Re: [PATCH] mm/rmap: use huge_ptep_get() in try_to_unmap_one()

From: David Hildenbrand (Arm)

Date: Thu Jun 25 2026 - 04:31:45 EST


On 6/25/26 10:03, Dev Jain wrote:
>
>
> On 25/06/26 1:26 pm, David Hildenbrand (Arm) wrote:
>> On 6/25/26 06:28, Dev Jain wrote:
>>> try_to_unmap_one() handles hugetlb folios when memory failure needs
>>> to replace a poisoned hugetlb mapping with a hwpoison entry. In that
>>> case page_vma_mapped_walk() returns the hugetlb entry in pvmw.pte, but
>>> the code reads it with ptep_get() before decoding the PFN.
>>>
>>> That is wrong on architectures where hugetlb entries are not encoded as
>>> regular PTEs. On s390, for example, a raw huge RSTE must be converted
>>> by huge_ptep_get() before helpers such as pte_pfn() can inspect it. A
>>> raw decode can select the wrong subpage, so try_to_unmap_one() can
>>> install a hwpoison entry for the wrong PFN.
>>>
>>> The userspace-visible result is that a later access to the poisoned
>>> hugetlb subpage can miss the expected SIGBUS. With DEBUG_VM, the wrong
>>> subpage can also trip the PageHWPoison check.
>>>
>>> Use huge_ptep_get() for hugetlb mappings before decoding the PFN.
>>>
>>> Before c7ab0d2fdc84, the bug existed in the form of a plain dereference:
>>> we would check the head page pfn of the hugetlb with pte_pfn(*pte), and
>>> bail out on mismatch. This would mean that the hwpoisoned entry will not
>>> get installed.
>>>
>>> I am not sure what is the procedure on such kinds of very old bugs - how
>>> back should I really go?
>>>
>>> Fixes: c7ab0d2fdc84 ("mm: convert try_to_unmap_one() to use page_vma_mapped_walk()")
>>> Cc: stable@xxxxxxxxxxxxxxx
>>> Signed-off-by: Dev Jain <dev.jain@xxxxxxx>
>>> ---
>>> Applies on mm-unstable (d17fe8a046a2).
>>> There are similar old bugs present, in try_to_migrate_one(), check_pte(),
>>> remove_migration_pte(), prot_none_hugetlb_entry().
>>
>> Yeah, we should handle all these cases properly. Can you send fixes?
>>
>> Using ptep_get() on something that's not a PTE entry is shaky on some architectures.
>
> I can send the fixes blaming the commit till which backport is relatively simple. The bug will
> still remain before that, where we don't even do ptep_get(), just a plain dereference, if
> that is fine. Probably no one is running pre-2017 kernels.

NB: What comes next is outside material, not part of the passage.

-- ==== Sys2Proof/Machine/Dispatch.lean ====
section
/-! DEFINITION. One arm per command: the call of its meaning. -/

namespace Sys2Proof.Machine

The issue is that we would have to analyze in which cases exactly it would cause
problems, like when migrating prot-none hugetlb folios on s390x, where
pte_present() would not work as expected.

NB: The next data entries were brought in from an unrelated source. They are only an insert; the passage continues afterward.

/-- Samples of a cell (R43, R54, R59, R60, R69, R72, R73, R90, R112, R138, R163): once the instant of a cell's next sample has come with the guard
open and no decision before it, one sample leaves: the bridge value of a cell that does not play; of a RUNNING cell the value of the
walk through the stages, the bridge value with UNDERRUN where data is missing and with LATE where it was late; the walk's end takes
the cell to BOUND. No other cell changes.
Where the chapter leaves a point open, the clauses follow the model's readings, log 21, 51. -/
def Obligations.SampleEmissions : Prop :=
  (∀ s c l, Live s → c < nCells s → (domAt s (cellAt s c).domain).guardOpen = false → Completes (.sampleEmission c l) s (SameBut [] s)) ∧
  (∀ s c l x d, Live s → c < nCells s → x = cellAt s c → d = domAt s x.domain → d.guardOpen = true →
    x.st = .bound ∨ x.st = .armed ∨ x.st = .paused → x.next = none → nextEdge x * d.den * d.div ≤ s.time.tick * d.num →
    decisionBefore s c (nextEdge x) = false → Completes (.sampleEmission c l) s fun t =>
      (cellAt t c).st = x.st ∧ (cellAt t c).n = x.n + 1 ∧ (cellAt t c).emitCount = BitVec.ofNat 32 x.n ∧ (cellAt t c).outValid = true ∧
      (cellAt t c).out = BitVec.ofNat 32
        (if x.target.kind = 1 then auxCode (bridgeValue x) else fmtOut (cellFormat s x) (bridgeValue x) + (4 + x.bridge)) ∧
      (cellAt t c).markers = 0 ∧ (cellAt t c).hold = x.hold ∧ (∀ k, k ≠ c → cellAt t k = cellAt s k) ∧
      (x.target.kind ≠ 1 → t.auxs = s.auxs) ∧ SameBut [.cells, .auxs, .hops, .jnl, .rpl] s t) ∧
  (∀ s c l x d, Live s → c < nCells s → x = cellAt s c → d = domAt s x.domain → d.guardOpen = true → x.st = .running → 0 < x.dead →
    x.next = none → nextEdge x * d.den * d.div ≤ s.time.tick * d.num → decisionBefore s c (nextEdge x) = false →
    Completes (.sampleEmission c l) s fun t =>
      (cellAt t c).st = .running ∧ (cellAt t c).n = x.n + 1 ∧ (cellAt t c).next = some
        { step := x.step, pos := x.pos, passes := x.passes, dead := x.dead - 1, loops := x.loops } ∧
      (cellAt t c).out = BitVec.ofNat 32
        (if x.target.kind = 1 then auxCode (bridgeValue x) else fmtOut (cellFormat s x) (bridgeValue x) + (4 + x.bridge)) ∧
      (∀ k, k ≠ c → cellAt t k = cellAt s k) ∧ SameBut [.cells, .auxs, .hops, .jnl, .rpl] s t) ∧
  (∀ s c x d p a b m, Live s → c < nCells s → x = cellAt s c → d = domAt s x.domain → d.guardOpen = true → x.st = .running → x.dead = 0 →
    x.next = none → x.lateInject = 0 → s.md.mode ≠ .replay → nextEdge x * d.den * d.div ≤ s.time.tick * d.num →
    decisionBefore s c (nextEdge x) = false → p = playAt s c x [] (edgeTick d (nextEdge x) - 32) → rsActive x.ratio = false → x.pdEn = false →
    p.missing = false → (p.spans.all fun r => !spanUe s r.1 r.2) = true → a = gainOut x.gU x.oU p.v → b = gainOut x.gC x.oC (clip1 a) →
    m = markersAt (stepAt s c x x.step) x.pos p.len p.mark p.dds → Completes (.sampleEmission c false) s fun t =>
      (cellAt t c).st = .running ∧ (cellAt t c).n = x.n + 1 ∧ (cellAt t c).hold = b ∧ (cellAt t c).markers = m ∧
      (cellAt t c).out = BitVec.ofNat 32 (if x.target.kind = 1 then auxCode b
        else fmtOut (cellFormat s x) b + 16 * m + 8 * b2n ((stepAt s c x x.step).segBit && decide (x.pos = 0))) ∧
      (∃ v, v = advance s c p.len { x with ddsA := p.aNext } ∧ (cellAt t c).next = some
        { step := v.x.step, pos := v.x.pos, passes := v.x.passes, dead := v.x.dead, loops := v.x.loops, stop := v.stop }) ∧
      (cellAt t c).flags = x.flags ∧ (∀ k, k ≠ c → cellAt t k = cellAt s k) ∧
      SameBut [.cells, .auxs, .hops, .jnl, .rpl, .queues, .hives, .combMarks, .faults] s t) ∧
  (∀ s c l x d p, Live s → c < nCells s → x = cellAt s c → d = domAt s x.domain → d.guardOpen = true → x.st = .running → x.dead = 0 →
    x.next = none → s.md.mode ≠ .replay → nextEdge x * d.den * d.div ≤ s.time.tick * d.num → decisionBefore s c (nextEdge x) = false →
    p = playAt s c x [] (edgeTick d (nextEdge x) - 32) → rsActive x.ratio = false → x.pdEn = false → p.missing = true →
    (p.spans.all fun r => !spanUe s r.1 r.2) = true → Completes (.sampleEmission c l) s fun t =>
      (cellAt t c).st = .running ∧ (cellAt t c).n = x.n + 1 ∧ (cellAt t c).underrunCount = min 0xFFFFFFFF (x.underrunCount + 1) ∧
      (cellAt t c).flags.getLsbD 6 = true ∧ (cellAt t c).inGap = true ∧ (cellAt t c).hold = x.hold ∧
      (cellAt t c).out = BitVec.ofNat 32
        (if x.target.kind = 1 then auxCode (bridgeValue x) else fmtOut (cellFormat s x) (bridgeValue x) + 7) ∧
      (∀ k, k ≠ c → cellAt t k = cellAt s k) ∧
      SameBut [.cells, .auxs, .hops, .jnl, .rpl, .queues, .hives, .combMarks, .faults] s t) ∧
  (∀ s c x d p, Live s → c < nCells s → x = cellAt s c → d = domAt s x.domain → d.guardOpen = true → x.st = .running → x.dead = 0 →
    x.next = none → s.md.mode ≠ .replay → nextEdge x * d.den * d.div ≤ s.time.tick * d.num → decisionBefore s c (nextEdge x) = false →
    p = playAt s c x [] (edgeTick d (nextEdge x) - 32) → rsActive x.ratio = false → x.pdEn = false → p.missing = false →
    (p.spans.all fun r => !spanUe s r.1 r.2) = true → Completes (.sampleEmission c true) s fun t =>
      (cellAt t c).st = .running ∧ (cellAt t c).n = x.n + 1 ∧ (cellAt t c).lateCount = min 0xFFFFFFFF (x.lateCount + 1) ∧
      (cellAt t c).flags.getLsbD 7 = true ∧ (cellAt t c).hold = x.hold ∧ (fltAt t .cel).status.getLsbD 0 = true ∧
      (hiveAt t (hiveOf c)).lateWin = true ∧ (cellAt t c).out = BitVec.ofNat 32
        (if x.target.kind = 1 then auxCode (bridgeValue x) else fmtOut (cellFormat s x) (bridgeValue x) + (4 + x.bridge)) ∧
      (∀ k, k ≠ c → cellAt t k = cellAt s k) ∧
      SameBut [.cells, .auxs, .hops, .jnl, .rpl, .queues, .hives, .combMarks, .faults] s t) ∧
  (∀ s c l x d p r, Live s → c < nCells s → x = cellAt s c → d = domAt s x.domain → d.guardOpen = true → x.st = .running → x.dead = 0 →
    x.next = none → nextEdge x * d.den * d.div ≤ s.time.tick * d.num → decisionBefore s c (nextEdge x) = false →
    p = playAt s c x [] (edgeTick d (nextEdge x) - 32) → r ∈ p.spans → spanUe s r.1 r.2 = true → Completes (.sampleEmission c l) s fun t =>
      (cellAt t c).st = .bound ∧ (cellAt t c).n = x.n + 1 ∧ (fltAt t .cmb).status.getLsbD 1 = true ∧
      (∀ k, k ≠ c → cellAt t k = cellAt s k) ∧
      SameBut [.cells, .active, .auxs, .hops, .inner, .jnl, .rpl, .queues, .hives, .combMarks, .faults] s t) ∧
  (∀ s c l x d q, Live s → c < nCells s → x = cellAt s c → d = domAt s x.domain → d.guardOpen = true → x.st = .running → x.next = some q →
    q.stop = 1 → nextEdge x * d.den * d.div ≤ s.time.tick * d.num → decisionBefore s c (nextEdge x) = false →
    Completes (.sampleEmission c l) s fun t =>
      (cellAt t c).st = .bound ∧ (cellAt t c).arm = none ∧ (cellAt t c).n = x.n + 1 ∧ (cellAt t c).flags.getLsbD 0 = true ∧
      (∀ k, k ≠ c → cellAt t k = cellAt s k) ∧
      SameBut [.cells, .active, .auxs, .hops, .inner, .jnl, .rpl, .queues, .hives] s t)

/-- STANDBY's events (R135, R136, R137, R390, R392, R393, R394): its entry completes in the power state asked for, in Retain with the
banks retained; an entry that overruns is noticed; a wake tick begins the wake; the wake completes, with the reply of its command, once
every function that was ready is ready again; a loss of the retained supply empties the comb.
Where the chapter leaves a point open, the clauses follow the model's readings, log 42, 63. -/
def Obligations.StandbyEvents : Prop :=
  (∀ s, Live s → s.md.mode = .standby → s.sec.entering = true → (s.sec.wakeAt.any fun w => decide (w.1 ≤ s.time.tick)) = false → s.sec.entryTarget = 2 →
    Completes .standbyEntryDone s (SameBut [] { s with
      md := { s.md with power := 2 }, sec := { s.sec with entering := false } })) ∧
  (∀ s, Live s → s.md.mode = .standby → s.sec.entering = true → (s.sec.wakeAt.any fun w => decide (w.1 ≤ s.time.tick)) = false → s.sec.entryTarget = 3 →
    Completes .standbyEntryDone s fun t =>
      t.md = { s.md with power := 3, epoch := t.md.epoch } ∧ t.sec.entering = false ∧ t.sec.sramRet = true ∧
      (∀ h, (hiveAt s h).power = 0 → (hiveAt t h).power = 1 ∧ (hiveAt t h).playReady = false ∧ (hiveAt t h).catchReady = false) ∧
      (∀ k, (portAt t k).st = 0) ∧ t.comb = s.comb ∧ t.inner = { s.inner with lines := [] } ∧
      SameBut [.md, .sec, .hives, .col, .inner] s t) ∧
  (∀ s, Live s → s.sec.entering = true → s.sec.entryTick + (if s.sec.entryTarget = 3 then 300000 else 100000) < s.time.tick →
    (fltAt s .spd).mask.getLsbD 3 = false → Completes .pwrEntry s fun t =>
      (fltAt t .spd).status.getLsbD 3 = true ∧ SameBut [.faults] s t) ∧
  (∀ s, Live s → s.sec.entering = false → Completes .pwrEntry s (SameBut [] s)) ∧
  (∀ s, Live s → s.md.mode = .standby → s.sec.entering = false → s.sec.waking = false → (s.sec.wakeAt.any fun w => decide (w.1 ≤ s.time.tick)) = false → s.sec.wakeTick ≠ 0 →
    s.sec.entryTick ≤ s.sec.wakeTick → s.sec.wakeTick ≤ s.time.tick → Completes .wakeTick s fun t =>
      t.md.mode = .standby ∧ t.sec.waking = true ∧ t.sec.wakeCause = 2 ∧ t.sec.wakeStart = s.sec.wakeTick ∧ t.sec.sramRet = false ∧
      t.pace.vset = s.pace.ceiling ∧ SameBut [.dmcs, .faults, .hives, .jnl, .pace, .sec] s t) ∧
  (∀ s c i w, Live s → s.md.mode = .standby → s.sec.entering = false → s.sec.waking = false →
    firstWake (s.sec.wakeAt.filter fun w => decide (w.1 ≤ s.time.tick)) = some (w, c, i) → s.sec.wakeTick = 0 →
    Completes .wakeTick s fun t =>
      t.sec.waking = true ∧ t.sec.wakeCause = c ∧ t.sec.wakeIndex = i ∧ t.sec.wakeStart = w ∧
      SameBut [.dmcs, .faults, .hives, .jnl, .pace, .sec] s t) ∧
  (∀ s, Live s → s.md.mode = .standby → s.sec.waking = true → s.sec.safeAfterWake = none →
    (∀ f ∈ s.sec.readyBefore, f ∈ readyFunctions (banksBack s) ∧ ¬(4 ≤ f ∧ f < 8 ∧ (dmcAt s (f - 4)).tracking = true)) →
    Completes .wakeComplete s fun t =>
      t.md.mode = .idle ∧ t.md.prev = .standby ∧ t.md.power = 1 ∧ t.md.since = 16 * s.time.tick ∧ t.sec.waking = false ∧
      t.sec.readyBefore = [] ∧ (∀ x, modeWorks s = [x] → Replied s t x 0x0020 .ok []) ∧
      SameBut [.md, .sec, .hives, .jnl, .links, .mailboxes, .col, .works] s t) ∧
  (∀ s n, Live s → s.md.mode = .standby → s.sec.waking = true → s.sec.safeAfterWake = some n →
    (∀ f ∈ s.sec.readyBefore, f ∈ readyFunctions (banksBack s) ∧ ¬(4 ≤ f ∧ f < 8 ∧ (dmcAt s (f - 4)).tracking = true)) →
    Completes .wakeComplete s fun t =>
      t.md.mode = .safe ∧ t.md.prev = .standby ∧ t.sec.waking = false ∧ t.sec.safeAfterWake = none ∧ t.grave.injComb = [] ∧
      ((modePending s).isNone = true → t.held = s.held) ∧
      SameBut [.md, .sec, .hives, .held, .jnl, .links, .mailboxes, .col, .works, .pins, .wagEpoch, .auxs, .pace, .grave] s t) ∧
  (∀ s f, Live s → s.md.mode = .standby → s.sec.waking = true → f ∈ s.sec.readyBefore → f ∉ readyFunctions (banksBack s) →
    Completes .wakeComplete s fun t => t.md.mode = .standby ∧ t.sec.waking = true ∧ SameBut [.hives] s t) ∧
  (∀ s k, Live s → s.md.mode = .standby → (hiveAt s k).power = 1 ∨ (hiveAt s k).power = 3 → (fltAt s .cmb).mask.getLsbD 10 = false →
    Completes .retainLoss s fun t =>
      t.comb = [] ∧ t.scratch = [] ∧ t.inner = {} ∧ t.combOwn = [] ∧ t.active = [] ∧ t.sec.sramLost = true ∧
      (hiveAt t k).sparesPlay = factorySpares s (2 * k) ∧ (hiveAt t k).bad = [] ∧ t.grave.restoreCause = 7 ∧
      (fltAt t .cmb).status.getLsbD 10 = true ∧
      SameBut [.comb, .scratch, .inner, .combMarks, .active, .combOwn, .hives, .sec, .grave, .faults] s t)

/-- Debug sessions and the debug port (R397, R398, R399, R400, R401, R403): a session, a nonce and the authentication lock end at their
ticks; a FULL session halts and resumes the keeper and writes memory as context 0; an instruction that is not permitted is
replaced by BYPASS; a TAP reset selects IDCODE.
Where the chapter leaves a point open, the clauses follow the model's readings, log 4, 6, 62. -/
def Obligations.DebugEvents : Prop :=
  (∀ s e, Live s → s.sec.sessionEnd = some e → e ≤ s.time.tick → Completes .sessionExpiry s
    (SameBut (if s.sec.halted then [.jnl] else []) { s with
      kpr := { s.kpr with ready := s.kpr.ready || s.sec.halted },
      sec := { s.sec with dbg := if lcOpen s then 2 else 0, nonce := none, sessionEnd := none, halted := false } })) ∧
  (∀ s n e, Live s → s.sec.nonce = some (n, e) → e ≤ s.time.tick → Completes .nonceExpiry s
    (SameBut [] { s with sec := { s.sec with nonce := none } })) ∧
  (∀ s e, Live s → s.sec.authLock = some e → e ≤ s.time.tick → Completes .authLockExpiry s
    (SameBut [] { s with sec := { s.sec with authLock := none } })) ∧
  (∀ s e, Live s → s.sec.sessionEnd = some e → s.time.tick < e → Completes .sessionExpiry s (SameBut [] s)) ∧
  (∀ s, Live s → fullAccess s = true → s.kpr.ready = true → Completes .debugHalt s
    (SameBut [.jnl] { s with
      pace := { s.pace with vset := s.pace.ceiling, stepPending := true, stepTick := s.time.tick },
      kpr := { s.kpr with ready := false }, sec := { s.sec with halted := true } })) ∧
  (∀ s, Live s → fullAccess s = false → Completes .debugHalt s (SameBut [] s)) ∧
  (∀ s, Live s → s.sec.halted = true → Completes .debugResume s
    (SameBut [.jnl] { s with kpr := { s.kpr with ready := true }, sec := { s.sec with halted := false } })) ∧
  (∀ s sp a d, Live s → sp < 3 → fullAccess s = false → Completes (.dbgWrite sp a d) s (SameBut [] s)) ∧
  (∀ s a d, Live s → fullAccess s = true → d ≠ [] → a + d.length ≤ 0x200000 →
    ((partialWords a d.length).any (innerUe s true)) = false → Completes (.dbgWrite 0 a d) s fun t =>
    (∀ i (hi : i < d.length), memByte t.scratch (a + i) = d[i]) ∧
    (∀ b, b < a ∨ a + d.length ≤ b → memByte t.scratch b = memByte s.scratch b) ∧ SameBut [.scratch, .inner, .jnl, .faults] s t) ∧
  (∀ s a d, Live s → fullAccess s = true → d ≠ [] → combPresent s a d.length = true → combOwned s 0 a d.length = true →
    combReadyAt s a d.length = true → firstHeldGranule s a d.length = none → rmwUe s a d.length = none →
    Completes (.dbgWrite 1 a d) s fun t =>
      (∀ i (hi : i < d.length), memByte t.comb (a + i) = d[i]) ∧
      (∀ b, b < a ∨ a + d.length ≤ b → memByte t.comb b = memByte s.comb b) ∧
      SameBut [.comb, .combMarks, .grave, .hives, .jnl, .faults] s t) ∧
  (∀ s a d, Live s → fullAccess s = true → d ≠ [] → s.md.mode ≠ .standby → spanPresent s a d.length = true →
    dramOwned s 0 a d.length = true → spanReady s a d.length = true → ((partialLines a d.length).any fun l => s.dramUe.contains l) = false →
    dramQuiet s a d.length = true →
    Completes (.dbgWrite 2 a d) s fun t =>
      (∀ i (hi : i < d.length), memByte t.dram (a + i) = d[i]) ∧
      (∀ b, b < a ∨ a + d.length ≤ b → memByte t.dram b = memByte s.dram b) ∧
      SameBut [.dram, .dramMarks, .dmcs, .grave, .jnl, .faults] s t) ∧
  (∀ s, Live s → Completes (.jtagInstructionLoad .bypass) s (SameBut [] { s with sec := { s.sec with jtag := .bypass } })) ∧
  (∀ s, Live s → Completes (.jtagInstructionLoad .idcode) s (SameBut [] { s with sec := { s.sec with jtag := .idcode } })) ∧
  (∀ s, Live s → Completes (.jtagInstructionLoad .sample) s
    (SameBut [] { s with sec := { s.sec with jtag := if bscanOk s then .sample else .bypass } })) ∧
  (∀ s i, Live s → i = .extest ∨ i = .extestPulse ∨ i = .extestTrain → extestOk s = true → Completes (.jtagInstructionLoad i) s
    (SameBut [] { s with sec := { s.sec with jtag := i } })) ∧
  (∀ s i, Live s → i = .extest ∨ i = .extestPulse ∨ i = .extestTrain → extestOk s = false → (fltAt s .spd).mask.getLsbD 5 = false →
    Completes (.jtagInstructionLoad i) s fun t =>
      (fltAt t .spd).status.getLsbD 5 = true ∧ SameBut [.faults] { s with sec := { s.sec with jtag := .bypass } } t) ∧
  (∀ s, Live s → Completes .tapReset s (SameBut [] { s with sec := { s.sec with jtag := .idcode } }))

I don't think any of us has time (or motivation) for that detailed analysis to
make some odd hugetlb cases happy.

So I'd say, let's just fix it in a simple way and be done with it. Use
best-effort Fixes: but rather state in the patch description that this was found
by code inspection and that the actual effects are unclear (e.g., pte_present()
misbehaving on s390x), and using huge_ptep_get() is just the right thing to do.
--
Cheers,

David